Some of our colleagues speaking earlier said: “What will happen after our meeting?” We just had a meeting of the Council for Culture and Art and, as you know, there we decided – this was also discussed there – to bring back a literature exam in schools. So I want to say that such meetings do have an impact, and influence the specific decisions that are discussed at such events.
That said, today’s event is undoubtedly unique judged by its participants. Let me repeat that there are teachers here, experts and businesspeople. But even the business they represent is not oil, gas or metals. They said there is a turnover of 6 billion, in the sense of oh, how much! In fact, that is not such a big turnover in business terms.
In general we can say that the people gathered here are devoted to their work. And your work has to do with Russian language and literature, everything that makes Russians Russian. This is what creates a large, diverse, multi-ethnic Russian world and maintains its status. And generally all this is done in fairly modest conditions and for modest – let’s say it openly – financial remuneration, and sometimes not even that.
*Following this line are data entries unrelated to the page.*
/-- Entry tables, part 8: indices 0x3440 to 0x4100. -/
def entries8 : List Obj :=
  [{ ix := 0x3440, count := 16, rows := [
     row 0 1 1 .u8 .const 0x40 [],  -- Highest subindex (R509)
     rowM 1 2 32 .u48 .rwc 0 0x8003FFFFFFFF [],  -- Filter k, identifier (R509)
     rowM 2 2 32 .u48 .rwc 0 0xFF1FFFFFFF []] },  -- Filter k, mask and target (R509)
   { ix := 0x3500, count := 4, rows := [
     row 0 1 1 .u8 .const 0x4 [],  -- Highest subindex (R569)
     row 1 1 1 .u8 .wo 0x0 [(1, 1)],  -- Transmit doorbell (R569)
     row 2 1 1 .u16 .ro 0 [],  -- Transmit next descriptor (R569)
     row 3 1 1 .u16 .ro 0 [],  -- Receive next descriptor (R569)
     row 4 1 1 .u8 .ro 0x0 []] },  -- Port state (R569)
   { ix := 0x3600, count := 16, rows := [
     row 0 1 1 .u8 .const 0x12 [],  -- Highest subindex (R661)
     row 1 1 1 .u8 .ro 0x0 [],  -- Channel state (R661)
     row 2 1 1 .bool .rw 0 [],  -- On request (R661)
     row 3 1 1 .u8 .wo 0x0 [(1, 1), (2, 2)],  -- Channel command (R661)
     row 4 1 1 .u32 .ro 0 [],  -- Current (R661)
     row 5 1 1 .u32 .ro 0 [],  -- Output voltage (R661)
     row 6 1 1 .u32 .ro 0 [],  -- Input voltage (R661)
     row 7 1 1 .i48 .ro 0 [],  -- Gate-source voltage (R661)
     row 8 1 1 .q24 .ro 0x55000000 [],  -- Model junction temperature (R661)
     row 9 1 1 .q24 .ro 0x55000000 [],  -- Model case temperature (R661)
     row 10 1 1 .u8 .ro 0 [],  -- Failed retries (R661)
     row 11 1 1 .u32 .ro 0 [],  -- Cool-down remaining (R661)
     row 12 1 1 .u32 .ro 2000 [],  -- Limit in effect (R661)
     row 13 1 1 .u8 .ro 0x0 [],  -- Last trip cause (R661)
     row 14 1 1 .timeLo .ro 0 [],  -- Last trip time, seconds (R661)
     row 15 1 1 .timeHi .ro 0 [],  -- Last trip time, nanoseconds (R661)
     row 16 1 1 .u32 .rc 0 [],  -- Peak current (R661)
     row 17 1 1 .u32 .rc 0xffffffff [],  -- Minimum output voltage (R661)
     row 18 1 1 .u32 .rc 0 []] },  -- Trips (R661)
   { ix := 0x3800, count := 256, rows := [
     row 0 1 1 .u8 .const 255 [],  -- Highest subindex (R71)
     rowM 1 16 16 .u8 .rwc 0x7 0x3F [],  -- Definition (R290)
     row 2 16 16 .u32 .ro 0 [],  -- Handle (R290)
     row 3 16 16 .u32 .rwc 0 [],  -- Size A (R290)
     row 4 16 16 .u32 .rwc 0 [],  -- Size B (R290)
     row 5 16 16 .u48 .rwc 0 [],  -- Source or producer (R290)
     row 6 16 16 .u48 .rwc 0 [],  -- Consumer (R290)
     row 7 16 16 .u48 .rwc 0 [],  -- Pins 0–5 (R290)
     row 8 16 16 .u48 .rwc 0 [],  -- Pins 6–7 and safe levels, or GROUP members (R290)
     row 9 16 16 .u48 .rwc 0 [],  -- Spares 0–5 (R290)
     row 10 16 16 .u48 .rwc 0 [],  -- Spares 6–7, or GROUP members (R290)
     row 11 16 16 .u48 .rwc 0xff000000 [],  -- Placement (R290)
     rowM 12 16 16 .u48 .rwc 0x20014 0x3FFFF [],  -- Options (R290)
     row 13 16 16 .u48 .ro 0 [],  -- Binding (R290)
     row 14 16 16 .u32 .ro 0 [],  -- Moves (R290)
     row 15 16 16 .u32 .ro 0 []] },  -- Cost (R290)
   { ix := 0x4001, count := 1, rows := [
     row 0 1 1 .u8 .const 0xb [],  -- Highest subindex (R116)
     row 1 1 1 .u32 .rc 0 [],  -- Refusal count (R116)
     row 2 1 1 .u8 .ro 0x0 [],  -- Last refusal path (R116)
     row 3 1 1 .u16 .ro 0x0 [],  -- Last refusal index (R116)
     row 4 1 1 .u8 .ro 0x0 [],  -- Last refusal subindex (R116)
     row 5 1 1 .u8 .ro 0x0 [],  -- Last refusal code (R116)
     row 6 1 1 .timeLo .ro 0 [],  -- Last refusal time, seconds (R116)
     row 7 1 1 .timeHi .ro 0 [],  -- Last refusal time, nanoseconds (R116)
     row 8 1 1 .u32 .rc 0 [],  -- Ring requests served (R116)
     row 9 1 1 .u32 .rc 0 [],  -- Ring requests dropped or busy (R116)
     row 10 1 1 .u16 .ro 0x0 [],  -- Entries ignored at load (R116)
     row 11 1 1 .u8 .ro 0x0 []] },  -- Valid store copies (R116)
   { ix := 0x4100, count := 1, rows := [
     row 0 1 1 .u8 .const 0x16 [],  -- Highest subindex (R171)
     row 1 1 1 .u8 .ro 0x0 [],  -- East receive state (R171)
     row 2 1 1 .u8 .ro 0x0 [],  -- West receive state (R171)
     row 3 1 1 .u8 .ro 0x0 [],  -- Ring state (R171)
     row 4 1 1 .u8 .ro 0x0 [],  -- Head hub (R171)
     row 5 1 1 .u8 .ro 0x0 [],  -- Hubs present (R171)
     row 6 1 1 .u8 .ro 0 [],  -- Lane skew, East (R171)
     row 7 1 1 .u8 .ro 0 [],  -- Lane skew, West (R171)
     row 8 1 1 .u8 .ro 0x0 [],  -- East neighbour (R171)
     row 9 1 1 .u8 .ro 0x0 [],  -- West neighbour (R171)
     row 10 1 1 .u32 .rc 0 [],  -- CRC errors (R171)
     row 11 1 1 .u32 .rc 0 [],  -- Duplicates discarded (R171)
     row 12 1 1 .u32 .rc 0 [],  -- Old frames discarded (R171)
     row 13 1 1 .u32 .rc 0 [],  -- Hop-count discards (R171)
     row 14 1 1 .u32 .rc 0 [],  -- Format errors (R171)
     row 15 1 1 .u32 .rc 0 [],  -- FEC corrected, East (R171)
     row 16 1 1 .u32 .rc 0 [],  -- FEC corrected, West (R171)
     row 17 1 1 .u32 .rc 0 [],  -- FEC uncorrectable, East (R171)
     row 18 1 1 .u32 .rc 0 [],  -- FEC uncorrectable, West (R171)
     row 19 1 1 .u32 .rc 0 [],  -- Link-down count, East (R171)
     row 20 1 1 .u32 .rc 0 [],  -- Link-down count, West (R171)
     row 21 1 1 .u32 .rc 0 [],  -- Unicast returned to source (R171)
     row 22 1 1 .u32 .rc 0 []] }]  -- Frames without route (R171)
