/-- A move in progress at its home (Table 7 of Canopy addressing, Table 7 of Forester placement and migration): map slot (4096 for a PROGRAM
homed elsewhere that changes its engine here), handle,
trigger, migration tag, target hub and engine, holder and engine before, start in ns, switch time T_s in ns (0 none), the
phase (1 OFFER, 2 DRAIN, 3 copy, 4 COMMIT, 5 ABORT sent, 6 GROUP installed at its members, 7 handover between engines, 8 and 9 a deleted
object drained at its holder and removed there, 10 a deleted GROUP removed at its members, 11 OFFER of a STREAM's sending FIFO after the
receiving one was taken), the result so far, and hubs whose ACK is awaited (in phase 11, the hub that took the receiving FIFO). -/
structure Move where
  slot    : Nat
  handle  : Nat
  trigger : Nat
  tag     : Nat
  target  : Nat
  engine  : Nat
  source  : Nat
  sourceE : Nat
  started : Nat
  switch  : Nat
  phase   : Nat
  result  : Nat
  acks    : List Nat
deriving DecidableEq, Repr

/-- An offer this hub accepted as target (R313, R316): home, tag, the residence being built, state words received. -/
structure Incoming where
  home  : Nat
  tag   : Nat
  entry : Residence
  words : Tab Word
deriving DecidableEq, Repr

/-- A move this hub takes part in as holder A: home, tag, handle, target, T_s in ns, whether the copy was sent (not where poison stopped it). -/
structure Outgoing where
  home   : Nat
  tag    : Nat
  handle : Nat
  target : Nat
  switch : Nat
  copied : Bool
deriving DecidableEq, Repr

/-- Forester (R289 to R326): moves, offers and drains in progress; traffic counts by handle (requester hub, words by class
CY, UR, BK, MG); scores by handle (hub, T_r); handles whose last interval showed a gain; stamps of moves started; result
codes reported by slot; slots that await a claim after a census, CENSUS frames without an answer (tag, hub, handles), whether a run has
taken place since reset; the next migration tag; the definition and Placement field each slot was bound under (R292); hubs that refused
a fresh placement (slot, hub); slots whose holder is lost; reflex table entries and
contribution slots in use (number, handle); slots whose definition was written since a placement run last took it into force; whether
EV_FORESTER_PLACEMENT_DONE stands; the tag of the move a request at 0x2311 started; slots whose placement waits for a move to end or
for a Grove to be switched on (R301); engines whose failure trigger waits for the rate limit, the last commit, a Grove or a handover
(engine, trigger 3, or 256 + FIO number of a failed pin; R308); the scores of the last interval by handle (R326). -/
structure Forester where
  moves     : List Move
  incoming  : List Incoming
  outgoing  : List Outgoing
  counts    : Tab (List (Nat × List Nat))
  scores    : Tab (List (Nat × Nat))
  gains     : List Nat
  starts    : List Nat
  reported  : Tab Nat
  census    : List Nat
  asked     : List (Nat × Nat × List Nat)
  placed    : Bool
  nextTag   : Nat
  defs      : Tab (ObjDef × Nat)
  refused   : List (Nat × Nat)
  lost      : List Nat
  reflexes  : Tab Nat
  slots     : Tab Nat
  changed   : List Nat
  done      : Bool
  request   : Option Nat
  waiting   : List Nat
  due       : List (Nat × Nat)
  last      : Tab (List (Nat × Nat))
deriving DecidableEq, Repr

/-- What a CAN controller's attempt sends (R483): a transmit buffer, the head packet of its STREAM, an SDO response, a
heartbeat or boot-up message. -/
inductive CanSource where
  | buffer (b : Nat)
  | stream
  | sdo
  | heartbeat
deriving DecidableEq, Repr

/-- One CAN controller (R470 to R499, R528 to R531) beside 0x4810 + c: buffers with a request pending; the source and the
frame of the attempt on the bus and the stamp of its SOF; field writes staged for the buffer on the bus (key, value);
an abort of the buffer on the bus; stamps in ns of the bus-off entries recorded; the frame error counter of partial
networking. -/
structure CanCtl where
  pending  : List Nat
  onBus    : Option CanSource
  frame    : CanFrame
  sof      : Nat
  staged   : Option (List (Nat × Word))
  aborted  : Bool
  entries  : List Nat
  pnErrors : Nat
deriving DecidableEq, Repr

/-- A transfer of one SDO channel (R502): its entry, its direction, the bytes collected or still to be
sent, the toggle bit expected next. -/
structure SdoTransfer where
  index  : Nat
  sub    : Nat
  upload : Bool
  data   : List Byte
  toggle : Bool
deriving DecidableEq, Repr

/-- What answers a process object's write once its Canopy WRITE ends: a ring response (to whom, its word 0 with status 0), an
SDO response (COB-ID, its bytes, the bytes of the abort), or the access path's refusal record alone. -/
inductive Reply where
  | none
  | ring (dst word : Nat)
  | sdo (cob : Nat) (ok bad : List Byte)
deriving DecidableEq, Repr

/-- A write of a process object that is neither applied nor refused (R507): SIGNAL, shift, width and value of the field it replaces in
the shadow, who wrote which entry, what answers it. -/
structure ShadowWrite where
  handle : Nat
  shift  : Nat
  width  : Nat
  value  : Nat
  path   : Path
  index  : Nat
  sub    : Nat
  reply  : Reply
deriving DecidableEq, Repr

/-- The CANopen server (R500 to R507): transfers by channel, requests received and not yet acted on (channel, bytes),
responses pending (COB-ID, bytes), state bytes of heartbeat and boot-up messages pending, shadow words by SIGNAL handle,
process object writes outstanding by Canopy tag, and by numbers from 256 up those that wait for one of the same SIGNAL. -/
structure CanOpen where
  transfers : Tab SdoTransfer
  received  : List (Nat × List Byte)
  responses : List (Nat × List Byte)
  heartbeat : List Nat
  shadows   : Tab Word
  writes    : Tab ShadowWrite
deriving DecidableEq, Repr

/-- A frame in a port's transmit staging (R551): its bytes padded to 60, its length L, and the descriptor it came from (word, index and
number of its ring), none for the STREAM. -/
structure T1sFrame where
  bytes  : List Byte
  length : Nat
  ring   : Option (Nat × Nat × Nat)
deriving DecidableEq, Repr

/-- One T1S port (R543 to R567) beside its entries: the frame held by each cyclic filter (payload, stamp in ns); the frame
in transmit staging; collisions of that frame; whether it
is on the medium and the stamp of its first bit; slot times still to wait; the last number drawn; the PLCA status, the
current transmit opportunity, frames sent in it; whether the descriptor ring has the next turn; a doorbell or poll
not yet answered; directions stopped for a ring outside its BUFFER; whether TX_DONE and RX_DONE may be raised; while a frame is on the
medium, the settings 0x2910+p:00 to :0C it began with, which act until it ends (R547). -/
structure T1sPort where
  held      : Tab (List Byte × Nat)
  frame     : Option T1sFrame
  collided  : Nat
  sending   : Bool
  sfd       : Nat
  backoff   : Option Nat
  drawn     : Nat
  plca      : Bool
  lost      : Bool
  current   : Nat
  burst     : Nat
  ringTurn  : Bool
  checked   : Bool
  txStopped : Bool
  rxStopped : Bool
  txArmed   : Bool
  rxArmed   : Bool
  inForce   : List Nat
deriving DecidableEq, Repr

/-- One flash slot (R718 to R724): its boot record (slot state 0 EMPTY, 1 STAGED, 2 TRIAL, 3 CONFIRMED, 4 BAD; failed-boot
count; security version), and what the header of its image holds; the image's bytes (none for the image the device was
shipped with, whose bytes no rule gives, and for an erased slot), the OTP key hash that verified it. -/
structure FlashSlot where
  state    : Nat
  failed   : Nat
  security : Nat
  version  : Nat
  protocol : Nat
  format   : Nat
  oldest   : Nat
  revoke   : Nat
  keyHash  : Nat
  image    : Option (List Byte)
deriving DecidableEq, Repr
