-- ==== Sys2Proof/Machine/Canopy.lean ====
section
/-! DEFINITION. Canopy requests and responses (R261 to R283): ports, flows, the home, the holder, retries, barriers,
acknowledgements and time limits; what the host bridge takes from a completed request (R576, R579, R581). -/

namespace Sys2Proof.Machine

/-! ### Reach cache (R261, R262) -/

/-- The set of a handle. -/
def reachSet (handle : Nat) : Nat := Nat.xor (bits handle 8 3) (bits handle 20 15)

def reachFind (h : Hub) (handle : Nat) : Option Translation := h.canopy.reach.find? fun t => t.handle == handle

/-- Remove a translation. -/
def reachDrop (handle : Nat) (h : Hub) : Hub :=
  { h with canopy := { h.canopy with reach := h.canopy.reach.filter fun t => t.handle != handle } }

/-- Fill or refresh a translation: most recently used first, 8 in a set. -/
def reachPut (t : Translation) (h : Hub) : Hub :=
  let rest := h.canopy.reach.filter fun x => x.handle != t.handle
  let sameSet := rest.filter fun x => reachSet x.handle == reachSet t.handle
  let rest := if 8 ≤ sameSet.length then
      match sameSet.getLast? with
      | some v => rest.erase v
      | none => rest
    else rest
  { h with canopy := { h.canopy with reach := t :: rest } }

/-- A fill word for a handle homed elsewhere fills the cache. -/
def reachFill (handle : Nat) (fill : Option CFill) (h : Hub) : Hub :=
  match fill with
  | some f =>
    if handleHome handle = hubNumber h then h
    else reachPut { handle, holder := f.holder, kind := f.kind, length := f.length, gen := f.gen } h
  | none => h

/-! ### Frames (R267, R269) -/

def opCode : COp → Nat
  | .read => 1
  | .write => 2
  | .cas => 3
  | .fetchAdd => 4
  | .other c => c

/-- Payload of a request frame (Table 4). -/
def requestWords (r : CReq) : List Word :=
  let w0 := opCode r.op * 2 ^ 44 + r.port % 8 * 2 ^ 41 + b2n r.home * 2 ^ 40 + b2n r.fill * 2 ^ 39 + r.be0 % 64 * 2 ^ 33
    + r.be1 % 64 * 2 ^ 27 + r.tag % 256 * 2 ^ 19 + (r.count - 1) % 128 * 2 ^ 11 + r.gen % 256 * 2 ^ 3
  [BitVec.ofNat 48 w0, BitVec.ofNat 48 r.addr] ++ (if r.op = .read then [] else r.data)

/-- Payload of a response frame (Table 5). -/
def responseWords (r : CResp) (gen : Nat) : List Word :=
  let n := if r.ack then r.count - 1 else r.data.length - 1
  let w0 := opCode r.op * 2 ^ 44 + r.port % 8 * 2 ^ 41 + b2n r.fill.isSome * 2 ^ 40 + r.status % 256 * 2 ^ 32
    + r.tag % 256 * 2 ^ 19 + n % 128 * 2 ^ 11 + gen % 256 * 2 ^ 3
  let fill := match r.fill with
    | some f => [BitVec.ofNat 48 (f.holder % 256 * 2 ^ 40 + f.kind % 8 * 2 ^ 37 + f.gen % 256 * 2 ^ 29 + f.length % 2 ^ 22)]
    | none => []
  let addr := if r.op = .write ∧ r.status ≠ 0 then [BitVec.ofNat 48 r.addr] else []
  [BitVec.ofNat 48 w0] ++ addr ++ r.data ++ fill

/-- Key of a flow: another hub, a requester port and a class (R274). -/
def flowKey (hub port : Nat) (c : Cls) : Nat := (hub * 8 + port) * 4 + clsNum c

/-- Number a request in its flow to hub `dest` and send it; its order number travels in header word 1 bits [39:24]. -/
def sendRequest (dest : Nat) (r : CReq) (h : Hub) : Nat × Hub :=
  let k := flowKey dest r.port r.cls
  let n := tabGet 0 h.canopy.sent k
  (n, originate { h with canopy := { h.canopy with sent := tabSet h.canopy.sent k ((n + 1) % 65536) } }
    r.port 2 r.cls dest n 0 (requestWords r))

/-- Send a response to a hub from the Canopy memory port. -/
def sendResponse (dest gen : Nat) (r : CResp) (h : Hub) : Hub := originate h 7 3 r.cls dest 0 0 (responseWords r gen)

/-- A response to a request. -/
def responseTo (h : Hub) (r : CReq) (d : Done) (fill : Option CFill) : CResp :=
  { port := r.port, tag := r.tag, src := hubNumber h, cls := r.cls, op := r.op, ack := false, status := d.status,
    count := d.data.length, data := d.data.map (·.1), fill, addr := r.addr }

/-! ### Completion at the requester (R276, R277, R281, R576, R579) -/

/-- A failed host write (R579): count, log entry, EV_HOST_WRITE_FAILED. -/
def hostWriteFailure (address requester tag status : Nat) (h : Hub) : Hub :=
  let a := pushLog (bump h 0x4A00_06) 0x4A01_01 4 8
    [address, requester % 65536 * 2 ^ 16 + tag % 256 * 2 ^ 8 + status % 256, timeSec (spireTime h), timeFrac (spireTime h)]
  raiseEvent { a with host := { a.host with logged := a.host.logged + 1 } } 0x78 0 0

/-- A failed posted write enters the requester's error log (R277). -/
def writeFailed (r : CReq) (status : Nat) (h : Hub) : Hub :=
  let a := raiseEvent (pushLog h 0x4301_01 4 16
    [r.addr, r.port * 256 + status, timeSec (replica h 0), timeFrac (replica h 0)]) 0x18 0 0
  if r.port = 2 then hostWriteFailure r.addr (tabGet 0 h.host.writers r.tag) r.tag status a else a
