/-- CAN_TRANSMIT_ATTEMPT (R483, R489): the winning candidate's SOF. -/
def canAttempt (c : Nat) (h0 : Hub) : Hub :=
  if !canSends h0 c || (can h0 c).onBus.isSome then h0
  else
    let h := match fifoTo h0 2 c with
      | some f => if canMode h0 c = 1 then cleanStream c f (fifoPackets (fifo h0 f)) h0 else h0
      | none => h0
    match winner (canCandidates h c) with
    | none => h
    | some (src, fr) =>
      let a := match src, fifoTo h 2 c with
        | .stream, some f => markAndRead f ((headPacket h f).getD []).length h
        | _, _ => h
      setCan a c { can a c with onBus := some src, frame := fr, sof := busNs a % 2 ^ 48, aborted := false }

def execCanTransmitAttempt (c : Fin 16) (s : State) : Host.Outcome State Fault Refusal := onHub s (canAttempt c)

/-! ### The end of an attempt (R475, R484, R489, R490) -/

/-- The frame was sent (R481, R489, R499). -/
def attemptSent (c : Nat) (h : Hub) : Hub :=
  let x := can h c
  let a := canCount c (· - 1) id (bump { h with sleep := { h.sleep with lastCan := tabSet h.sleep.lastCan c (busNs h) } } (canStat c 5))
  let b := setCan a c { can a c with onBus := none, staged := none, aborted := false }
  match x.onBus with
  | some (.buffer n) =>
    let y := can b c
    let info := rd b (bufKey c n 14)
    let d := wrs (setCan b c { y with pending := y.pending.filter (· != n) })
      [(bufKey c n 14, setField info 7 0 (bits info 7 0 + 1)), (bufKey c n 15, x.sof)]
    match x.staged with
    | some ws => bufRequest c n ws d
    | none => d
  | some .stream => match fifoTo b 2 c with
    | some f => fifoRelease f 0 b
    | none => b
  | some .sdo => { b with canopen := { b.canopen with responses := b.canopen.responses.drop 1 } }
  | some .heartbeat => { b with canopen := { b.canopen with heartbeat := b.canopen.heartbeat.drop 1 } }
  | none => b

/-- A protocol exception (R495): counted, and bus integration. -/
def protocolException (c : Nat) (h : Hub) : Hub :=
  integrate c (canEvent 0x4C c 0 (bump h (canStat c 0x0D)))

/-- A loop delay measured with delay compensation (R475): over 1,000 ns it is a bit error, bit 1 or bit 0 (a free bit). -/
def loopDelay (c ns : Nat) (h : Hub) : Hub := wr h (canStat c 0x0E) (if ns ≤ 1000 then ns else 2 ^ 15 + min ns 32767)

/-- CAN_TRANSMIT_END (R484). -/
def canEnd (c : Nat) (result : TxResult) (delay : Nat) (h : Hub) : Hub :=
  let x := can h c
  if x.onBus.isNone then h
  else
    let measured := bit (rd h (canCfg c 5)) 0 && x.frame.brs && result != .lostArbitration
    let a := whenDo measured (loopDelay c delay) h
    if measured && decide (1000 < delay) then
      let f := takeFree a
      attemptError c (if f.1.getLsbD 0 then 4 else 5) f.2
    else match result with
      | .ok => attemptSent c a
      | .lostArbitration => attemptFails c (bump a (canStat c 0x0C))
      | .error code => attemptError c code a
      | .protocolException => protocolException c a

def execCanTransmitEnd (c : Fin 16) (result : TxResult) (loopDelayNs : Nat) (s : State) : Host.Outcome State Fault Refusal :=
  onHub s (canEnd c result loopDelayNs)

/-- BUS_OFF_RECOVERY_DONE (R491). -/
def execBusOffRecoveryDone (c : Fin 16) (s : State) : Host.Outcome State Fault Refusal :=
  onHub s fun h =>
    if rd h (canStat c 1) = 4 then canEvent 0x49 c 0 (wrs h [(canStat c 1, 2), (canStat c 2, 0), (canStat c 3, 0)]) else h

/-- BUS_INTEGRATION_DONE (R477, R531): active or passive, as the counters give. -/
def execBusIntegrationDone (c : Fin 16) (s : State) : Host.Outcome State Fault Refusal :=
  onHub s fun h =>
    if canState h c = 1 then
      wr h (canStat c 1) (if 127 < rd h (canStat c 2) ∨ 127 < rd h (canStat c 3) then 3 else 2)
    else h

/-- STUCK_DOMINANT (R494). -/
def execStuckDominant (c : Fin 16) (s : State) : Host.Outcome State Fault Refusal :=
  onHub s fun h => if canState h c = 0 then h else canEvent 0x4B c 0 (bump h (canStat c 0x10))

/-! ### Reception (R479, R485 to R488, R495, R501) -/

/-- Slot of filter k. -/
def filterKey (c k : Nat) : Nat := slotKey (0x3440 + c) (2 * k + 1)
Just now Mr Lermontov recalled his great ancestor, our great poet Mikhail Lermontov, and remembered that I already cited his words during the election campaign. Now thankfully there are no campaigns underway yet, but I would like to conclude our meeting with his words. Remember how he wrote in a well-known poem [Motherland (Rodina, 1841)]: “I love my Homeland, but with a strange love!”? Why is that? Because each of us has their own Russia, but we all share Russia too.
Thank you for your service to Russia!